(Saved entries)
----------

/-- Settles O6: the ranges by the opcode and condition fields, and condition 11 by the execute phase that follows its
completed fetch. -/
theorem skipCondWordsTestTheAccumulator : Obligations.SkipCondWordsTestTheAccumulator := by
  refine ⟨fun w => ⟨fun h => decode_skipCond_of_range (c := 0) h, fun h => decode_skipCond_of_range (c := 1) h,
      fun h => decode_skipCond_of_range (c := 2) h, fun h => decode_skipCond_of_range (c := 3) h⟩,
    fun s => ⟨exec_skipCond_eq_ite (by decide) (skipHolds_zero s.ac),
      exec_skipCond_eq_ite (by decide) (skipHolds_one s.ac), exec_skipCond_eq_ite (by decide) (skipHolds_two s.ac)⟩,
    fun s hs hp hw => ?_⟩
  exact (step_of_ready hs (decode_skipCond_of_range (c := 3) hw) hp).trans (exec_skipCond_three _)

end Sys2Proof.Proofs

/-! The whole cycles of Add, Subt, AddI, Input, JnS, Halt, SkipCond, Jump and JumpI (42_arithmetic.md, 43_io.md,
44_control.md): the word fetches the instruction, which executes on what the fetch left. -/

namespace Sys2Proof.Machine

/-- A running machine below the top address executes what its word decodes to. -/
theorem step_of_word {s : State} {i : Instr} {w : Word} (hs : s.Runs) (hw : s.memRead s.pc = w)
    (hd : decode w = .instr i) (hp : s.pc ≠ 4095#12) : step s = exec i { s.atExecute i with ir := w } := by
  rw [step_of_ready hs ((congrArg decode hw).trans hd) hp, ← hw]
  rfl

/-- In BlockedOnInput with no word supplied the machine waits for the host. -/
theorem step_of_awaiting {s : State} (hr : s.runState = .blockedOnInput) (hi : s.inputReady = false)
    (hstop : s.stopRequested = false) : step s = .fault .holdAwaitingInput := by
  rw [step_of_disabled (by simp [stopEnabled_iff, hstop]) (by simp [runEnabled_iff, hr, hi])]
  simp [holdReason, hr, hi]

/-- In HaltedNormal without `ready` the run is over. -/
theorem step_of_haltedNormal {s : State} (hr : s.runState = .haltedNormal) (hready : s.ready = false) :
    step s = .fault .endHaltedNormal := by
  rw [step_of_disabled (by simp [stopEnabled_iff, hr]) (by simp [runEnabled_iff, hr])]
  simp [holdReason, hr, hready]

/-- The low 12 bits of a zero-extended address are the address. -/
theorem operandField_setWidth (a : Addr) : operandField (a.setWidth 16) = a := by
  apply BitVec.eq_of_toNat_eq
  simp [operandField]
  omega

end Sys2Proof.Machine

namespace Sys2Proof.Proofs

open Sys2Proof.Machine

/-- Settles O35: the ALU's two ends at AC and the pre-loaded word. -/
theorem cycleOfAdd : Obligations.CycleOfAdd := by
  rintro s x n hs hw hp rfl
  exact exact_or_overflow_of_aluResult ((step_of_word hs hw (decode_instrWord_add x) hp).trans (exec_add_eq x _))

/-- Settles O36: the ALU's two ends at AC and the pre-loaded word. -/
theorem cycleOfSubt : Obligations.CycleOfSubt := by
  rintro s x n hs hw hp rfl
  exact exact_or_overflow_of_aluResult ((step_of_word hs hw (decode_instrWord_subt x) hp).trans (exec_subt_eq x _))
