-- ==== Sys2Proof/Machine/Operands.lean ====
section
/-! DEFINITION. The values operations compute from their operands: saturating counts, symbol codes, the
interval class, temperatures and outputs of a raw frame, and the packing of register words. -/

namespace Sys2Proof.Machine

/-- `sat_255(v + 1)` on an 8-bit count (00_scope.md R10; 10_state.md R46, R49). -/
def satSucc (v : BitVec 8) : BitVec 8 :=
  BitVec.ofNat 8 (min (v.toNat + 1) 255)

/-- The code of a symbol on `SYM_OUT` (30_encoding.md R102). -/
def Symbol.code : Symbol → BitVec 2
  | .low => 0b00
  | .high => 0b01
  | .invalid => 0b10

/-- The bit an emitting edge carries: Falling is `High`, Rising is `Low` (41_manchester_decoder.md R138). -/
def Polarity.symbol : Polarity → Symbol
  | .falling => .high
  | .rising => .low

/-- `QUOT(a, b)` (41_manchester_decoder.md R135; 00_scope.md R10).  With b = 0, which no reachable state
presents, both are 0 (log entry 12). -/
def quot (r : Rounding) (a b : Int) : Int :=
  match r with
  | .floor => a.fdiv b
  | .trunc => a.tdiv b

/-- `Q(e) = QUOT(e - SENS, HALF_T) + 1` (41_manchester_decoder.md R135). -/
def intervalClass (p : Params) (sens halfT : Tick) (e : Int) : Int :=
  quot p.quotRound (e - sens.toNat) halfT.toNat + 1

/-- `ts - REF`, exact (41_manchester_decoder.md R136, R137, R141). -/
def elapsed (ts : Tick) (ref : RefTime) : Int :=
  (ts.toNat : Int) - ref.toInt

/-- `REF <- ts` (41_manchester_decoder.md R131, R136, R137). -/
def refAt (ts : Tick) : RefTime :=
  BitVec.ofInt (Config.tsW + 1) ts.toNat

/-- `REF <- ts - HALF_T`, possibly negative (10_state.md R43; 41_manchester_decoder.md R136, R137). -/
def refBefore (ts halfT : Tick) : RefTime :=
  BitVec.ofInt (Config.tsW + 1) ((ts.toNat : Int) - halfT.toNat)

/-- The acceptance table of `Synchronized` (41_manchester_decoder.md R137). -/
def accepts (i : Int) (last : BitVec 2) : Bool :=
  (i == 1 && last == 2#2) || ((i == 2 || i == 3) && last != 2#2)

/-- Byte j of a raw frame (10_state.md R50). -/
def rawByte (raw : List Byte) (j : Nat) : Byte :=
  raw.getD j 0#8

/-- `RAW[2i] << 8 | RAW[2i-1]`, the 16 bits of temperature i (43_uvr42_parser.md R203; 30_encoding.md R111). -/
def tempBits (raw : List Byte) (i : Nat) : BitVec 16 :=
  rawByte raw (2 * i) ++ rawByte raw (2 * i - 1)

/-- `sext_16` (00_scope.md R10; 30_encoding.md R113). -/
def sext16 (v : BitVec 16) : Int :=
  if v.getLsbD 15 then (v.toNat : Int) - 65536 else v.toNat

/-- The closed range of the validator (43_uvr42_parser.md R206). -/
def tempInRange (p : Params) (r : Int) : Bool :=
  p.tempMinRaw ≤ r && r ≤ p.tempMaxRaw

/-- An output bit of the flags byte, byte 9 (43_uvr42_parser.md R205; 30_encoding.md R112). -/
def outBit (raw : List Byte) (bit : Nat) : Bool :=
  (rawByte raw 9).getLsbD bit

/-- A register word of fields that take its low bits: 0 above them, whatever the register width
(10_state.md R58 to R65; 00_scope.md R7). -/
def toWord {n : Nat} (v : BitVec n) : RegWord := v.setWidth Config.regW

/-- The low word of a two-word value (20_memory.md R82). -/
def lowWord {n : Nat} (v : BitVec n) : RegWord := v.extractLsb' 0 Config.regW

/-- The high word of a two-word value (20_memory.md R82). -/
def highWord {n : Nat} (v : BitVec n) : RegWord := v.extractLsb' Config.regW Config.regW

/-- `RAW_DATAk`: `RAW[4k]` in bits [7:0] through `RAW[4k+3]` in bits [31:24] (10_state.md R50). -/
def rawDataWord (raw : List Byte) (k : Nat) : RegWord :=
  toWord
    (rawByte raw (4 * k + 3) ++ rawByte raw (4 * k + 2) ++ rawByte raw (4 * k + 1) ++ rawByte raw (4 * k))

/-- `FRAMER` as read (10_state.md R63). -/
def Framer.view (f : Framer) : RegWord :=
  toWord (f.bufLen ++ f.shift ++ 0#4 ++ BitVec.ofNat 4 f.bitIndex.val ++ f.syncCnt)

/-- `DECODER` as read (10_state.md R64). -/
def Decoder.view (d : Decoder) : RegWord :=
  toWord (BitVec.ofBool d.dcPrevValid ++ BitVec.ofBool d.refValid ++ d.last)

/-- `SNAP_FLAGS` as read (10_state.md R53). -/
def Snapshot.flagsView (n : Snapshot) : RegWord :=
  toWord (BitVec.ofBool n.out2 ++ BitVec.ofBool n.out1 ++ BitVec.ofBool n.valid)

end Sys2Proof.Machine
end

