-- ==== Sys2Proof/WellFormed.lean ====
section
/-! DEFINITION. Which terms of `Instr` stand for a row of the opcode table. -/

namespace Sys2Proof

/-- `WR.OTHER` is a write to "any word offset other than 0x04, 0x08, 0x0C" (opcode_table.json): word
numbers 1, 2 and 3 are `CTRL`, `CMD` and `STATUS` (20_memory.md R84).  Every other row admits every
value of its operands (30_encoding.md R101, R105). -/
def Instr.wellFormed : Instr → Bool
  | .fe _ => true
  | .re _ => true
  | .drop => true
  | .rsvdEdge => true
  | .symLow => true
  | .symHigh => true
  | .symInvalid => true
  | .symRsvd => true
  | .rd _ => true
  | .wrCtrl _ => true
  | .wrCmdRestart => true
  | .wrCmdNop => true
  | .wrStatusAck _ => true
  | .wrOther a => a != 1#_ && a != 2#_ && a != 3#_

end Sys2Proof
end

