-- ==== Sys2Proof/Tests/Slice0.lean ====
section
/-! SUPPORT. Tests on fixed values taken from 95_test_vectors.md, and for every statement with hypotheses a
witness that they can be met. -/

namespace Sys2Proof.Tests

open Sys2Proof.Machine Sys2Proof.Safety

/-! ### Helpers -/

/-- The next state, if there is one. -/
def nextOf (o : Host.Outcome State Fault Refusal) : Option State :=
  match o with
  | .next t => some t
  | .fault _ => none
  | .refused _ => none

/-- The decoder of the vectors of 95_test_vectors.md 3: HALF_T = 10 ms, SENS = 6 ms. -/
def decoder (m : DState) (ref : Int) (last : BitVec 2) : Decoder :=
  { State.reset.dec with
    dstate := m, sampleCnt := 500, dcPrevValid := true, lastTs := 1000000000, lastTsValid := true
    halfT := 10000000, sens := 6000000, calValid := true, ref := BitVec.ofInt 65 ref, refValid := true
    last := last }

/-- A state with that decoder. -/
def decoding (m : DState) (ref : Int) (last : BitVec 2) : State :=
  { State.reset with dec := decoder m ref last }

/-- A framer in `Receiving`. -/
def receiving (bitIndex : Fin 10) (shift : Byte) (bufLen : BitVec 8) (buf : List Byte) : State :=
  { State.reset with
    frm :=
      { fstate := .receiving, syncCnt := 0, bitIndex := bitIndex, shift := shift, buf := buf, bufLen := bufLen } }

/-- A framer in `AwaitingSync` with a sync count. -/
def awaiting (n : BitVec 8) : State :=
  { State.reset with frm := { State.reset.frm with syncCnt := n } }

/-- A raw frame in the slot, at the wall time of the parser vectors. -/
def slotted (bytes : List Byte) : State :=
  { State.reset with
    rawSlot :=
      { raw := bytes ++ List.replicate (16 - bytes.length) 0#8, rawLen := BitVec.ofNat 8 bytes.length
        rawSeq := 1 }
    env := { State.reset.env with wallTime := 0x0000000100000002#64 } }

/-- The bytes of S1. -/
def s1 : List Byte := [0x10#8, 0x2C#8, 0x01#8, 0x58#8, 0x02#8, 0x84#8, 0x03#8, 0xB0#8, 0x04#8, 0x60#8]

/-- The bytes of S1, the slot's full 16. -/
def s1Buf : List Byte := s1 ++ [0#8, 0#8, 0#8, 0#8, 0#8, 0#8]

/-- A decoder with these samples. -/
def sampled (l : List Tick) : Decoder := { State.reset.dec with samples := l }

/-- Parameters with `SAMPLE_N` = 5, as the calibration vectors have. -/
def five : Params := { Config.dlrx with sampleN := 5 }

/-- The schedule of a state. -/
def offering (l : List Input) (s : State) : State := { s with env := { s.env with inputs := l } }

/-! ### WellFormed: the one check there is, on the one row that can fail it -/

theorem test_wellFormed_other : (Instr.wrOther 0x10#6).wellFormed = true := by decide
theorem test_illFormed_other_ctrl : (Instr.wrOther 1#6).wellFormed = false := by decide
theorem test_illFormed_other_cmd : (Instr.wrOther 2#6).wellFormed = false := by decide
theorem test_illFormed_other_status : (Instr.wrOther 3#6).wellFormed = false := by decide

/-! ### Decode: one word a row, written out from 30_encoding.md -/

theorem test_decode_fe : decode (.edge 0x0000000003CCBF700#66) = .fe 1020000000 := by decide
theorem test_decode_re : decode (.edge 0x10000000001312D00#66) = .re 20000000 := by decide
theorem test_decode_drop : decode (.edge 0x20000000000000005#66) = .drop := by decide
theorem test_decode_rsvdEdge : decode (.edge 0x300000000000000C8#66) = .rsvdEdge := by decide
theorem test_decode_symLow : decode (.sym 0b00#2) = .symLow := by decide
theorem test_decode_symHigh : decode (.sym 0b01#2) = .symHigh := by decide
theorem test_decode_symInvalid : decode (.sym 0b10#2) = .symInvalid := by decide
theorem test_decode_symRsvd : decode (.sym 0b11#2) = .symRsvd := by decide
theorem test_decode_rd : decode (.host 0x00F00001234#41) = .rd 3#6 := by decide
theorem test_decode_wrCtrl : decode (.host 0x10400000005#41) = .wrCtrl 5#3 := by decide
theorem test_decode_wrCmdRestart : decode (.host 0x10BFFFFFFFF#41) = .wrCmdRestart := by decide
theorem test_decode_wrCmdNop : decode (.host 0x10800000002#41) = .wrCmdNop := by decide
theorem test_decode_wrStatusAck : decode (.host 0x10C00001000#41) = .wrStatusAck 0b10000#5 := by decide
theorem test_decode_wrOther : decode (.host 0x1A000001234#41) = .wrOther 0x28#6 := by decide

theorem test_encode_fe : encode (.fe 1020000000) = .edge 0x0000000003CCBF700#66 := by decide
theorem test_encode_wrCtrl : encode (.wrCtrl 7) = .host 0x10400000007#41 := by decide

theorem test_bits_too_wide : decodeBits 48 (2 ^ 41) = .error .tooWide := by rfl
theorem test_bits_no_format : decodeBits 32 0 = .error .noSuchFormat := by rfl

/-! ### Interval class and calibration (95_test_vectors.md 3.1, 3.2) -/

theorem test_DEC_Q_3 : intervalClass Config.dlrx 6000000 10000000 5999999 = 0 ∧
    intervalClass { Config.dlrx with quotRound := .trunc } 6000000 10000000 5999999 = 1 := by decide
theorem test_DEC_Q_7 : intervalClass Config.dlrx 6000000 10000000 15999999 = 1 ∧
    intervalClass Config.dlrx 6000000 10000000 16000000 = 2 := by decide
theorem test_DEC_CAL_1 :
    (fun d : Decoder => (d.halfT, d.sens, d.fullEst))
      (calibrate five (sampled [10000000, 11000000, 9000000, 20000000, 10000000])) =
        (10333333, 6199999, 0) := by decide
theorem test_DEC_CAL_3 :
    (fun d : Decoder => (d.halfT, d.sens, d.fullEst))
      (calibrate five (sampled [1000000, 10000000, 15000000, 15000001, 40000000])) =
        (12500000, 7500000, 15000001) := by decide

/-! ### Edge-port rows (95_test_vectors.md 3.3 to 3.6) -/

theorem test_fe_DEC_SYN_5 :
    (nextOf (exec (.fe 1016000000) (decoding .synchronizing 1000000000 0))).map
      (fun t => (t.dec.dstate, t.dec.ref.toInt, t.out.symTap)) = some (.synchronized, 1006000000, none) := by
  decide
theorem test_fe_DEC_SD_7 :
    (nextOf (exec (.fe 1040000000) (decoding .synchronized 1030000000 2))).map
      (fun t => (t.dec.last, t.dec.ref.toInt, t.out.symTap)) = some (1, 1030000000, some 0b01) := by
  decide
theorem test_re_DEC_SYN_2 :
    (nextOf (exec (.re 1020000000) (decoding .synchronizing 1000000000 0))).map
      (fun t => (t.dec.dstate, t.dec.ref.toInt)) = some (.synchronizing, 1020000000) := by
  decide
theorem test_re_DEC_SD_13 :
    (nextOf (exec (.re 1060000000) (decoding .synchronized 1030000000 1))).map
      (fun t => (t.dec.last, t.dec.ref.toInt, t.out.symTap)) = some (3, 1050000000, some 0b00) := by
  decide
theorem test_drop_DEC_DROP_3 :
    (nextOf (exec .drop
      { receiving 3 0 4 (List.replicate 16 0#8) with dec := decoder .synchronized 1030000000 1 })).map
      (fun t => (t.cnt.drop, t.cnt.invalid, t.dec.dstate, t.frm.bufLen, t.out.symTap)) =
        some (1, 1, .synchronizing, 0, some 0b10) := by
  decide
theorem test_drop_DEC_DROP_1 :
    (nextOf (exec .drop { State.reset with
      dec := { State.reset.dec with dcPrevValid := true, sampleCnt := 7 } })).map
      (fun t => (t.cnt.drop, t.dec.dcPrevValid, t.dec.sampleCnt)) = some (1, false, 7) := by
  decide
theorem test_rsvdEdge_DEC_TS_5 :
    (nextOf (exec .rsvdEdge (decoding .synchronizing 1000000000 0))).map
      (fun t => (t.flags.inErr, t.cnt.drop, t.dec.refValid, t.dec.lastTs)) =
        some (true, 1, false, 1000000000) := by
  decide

----------

Please give the number of lines with "operandField" in the entries above, and write no other text.

2